ClinVar

Description

The KEL p.Pro326Gln variant was not identified in the literature nor was it identified in ClinVar, Cosmic or LOVD 3.0. The variant was identified in dbSNP (ID: rs751284993) and in control databases in 1 of 251308 chromosomes at a frequency of 0.000004 (Genome Aggregation Database Feb 27, 2017). The variant was observed in the following population: European (non-Finnish) in 1 of 113610 chromosomes (freq: 0.000009), while the variant was not observed in the African, Latino, Ashkenazi Jewish, East Asian, European (Finnish), Other, and South Asian populations.

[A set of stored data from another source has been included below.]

/-- The binding of a window by its header, for the thread that made the store: a refusal's code and index, or the
binding (R320 to R322). A header that cannot be corrected is refused as its fields' targets are (log 54). -/
def State.bindWith (s : State) (win pageLen : Nat) (compress : Bool) (r : Req) : Except (Nat × Nat) Binding :=
  let h := fun o n => s.rdN (win + o) n
  let (vocab, kp, prog, tbase, entry) := (h 0 4, h 4 4, h 8 8, h 0x10 8, h 0x18 8)
  if s.bad win 0x60 then .error (0x14, 0)
  else match headerBad vocab kp prog tbase entry pageLen with
  | some i => .error (0x11, i)
  | none =>
    let stack := chanOf (win / 65536) / 64
    if chanOf ((win + pageLen - 1) / 65536) / 64 != stack then .error (0x12, 0)
    else if s.bindingsOn stack ≥ 1024 then .error (0x13, 0)
    else
      match s.filterBytes r.ctx prog .load (4 * (kp / 256 % 256)) with
      | none => .error (0x14, 0)
      | some bytes =>
        if (s.filterBytes r.ctx entry .fetch 8).isNone || !s.nearPages r.ctx tbase (tableBytes vocab) then .error (0x14, 0)
        else
          let ws := words32 bytes
          match ws.findIdx? fun w => (decodeL w.toNat).toOption.isNone with
          | some i => .error (0x10, i)
          | none =>
            let b : Binding := ⟨r.ctx, r.lid, r.seed, r.cls, r.part, pageLen, compress, vocab, kp % 256, ws, BitVec.ofNat 64 tbase, BitVec.ofNat 64 entry,
              h 0x20 4, BitVec.ofNat 32 (h 0x24 4), BitVec.ofNat 32 (h 0x28 4), BitVec.ofNat 64 (h 0x38 8),
              Vector.ofFn fun i => BitVec.ofNat 32 (h (0x40 + 4 * i.val) 4),
              BitVec.ofNat 32 f32NegInf, 0, 0, 0, [], 0, [], [], [], none, none⟩
            .ok b

/-- A store of 1 to BIND: the window is bound afresh; a refusal leaves it unbound (R322). -/
def State.bindWindow (s : State) (r : Req) (p : Part) : State :=
  let (win, len) := windowOf p
  let s := s.setBinding win none
  let z := p.pte.getLsbD 11
  match s.bindWith win len z r with
  | .error (code, i) => (if s.bad win 0x60 then s.logUnc win r.ctx.toNat else s).setStatus r.ctx z win code i
  | .ok b => (s.setBinding win (some b)).setStatus r.ctx z win 1 0

/-- A store of 0 to BIND (R322). -/
def State.unbindWindow (s : State) (p : Part) : State :=
  let win := (windowOf p).1
  match s.binding win with
  | some b => (s.setBinding win none).setStatus b.ctx b.compress win 0 0
  | none => s

/-- BIND (R322). -/
def execBind (rid j : Nat) (s : State) : Host.Outcome State Fault Refusal :=
  .next (s.logitArrive rid j (· == some 1) fun r p s => s.bindWindow r p)

/-- UNBIND (R322). -/
def execUnbind (rid j : Nat) (s : State) : Host.Outcome State Fault Refusal :=
  .next (s.logitArrive rid j (· == some 0) fun _ p s => s.unbindWindow p)

/-- What the filter does with a store that has been performed (R322, R323). -/
def State.filterStore (s : State) (r : Req) (p : Part) : State :=
  match s.bindValue p with
  | some 1 => s.bindWindow r p
  | some 0 => s.unbindWindow p
  | _ => s.logitMark p

end Sys2Proof.Machine
end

The p.Pro326 residue is not conserved in mammals and four out of five computational analyses (PolyPhen-2, SIFT, AlignGVGD, MutationTaster) do not suggest a high likelihood of impact to the protein; however, this information is not predictive enough to rule out pathogenicity. The variant occurs outside of the splicing consensus sequence and 3 of 4 in silico or computational prediction software programs (SpliceSiteFinder, MaxEntScan, NNSPLICE, GeneSplicer) do not predict a difference in splicing. In summary, based on the above information the clinical significance of this variant cannot be determined with certainty at this time. This variant is classified as a variant of uncertain significance.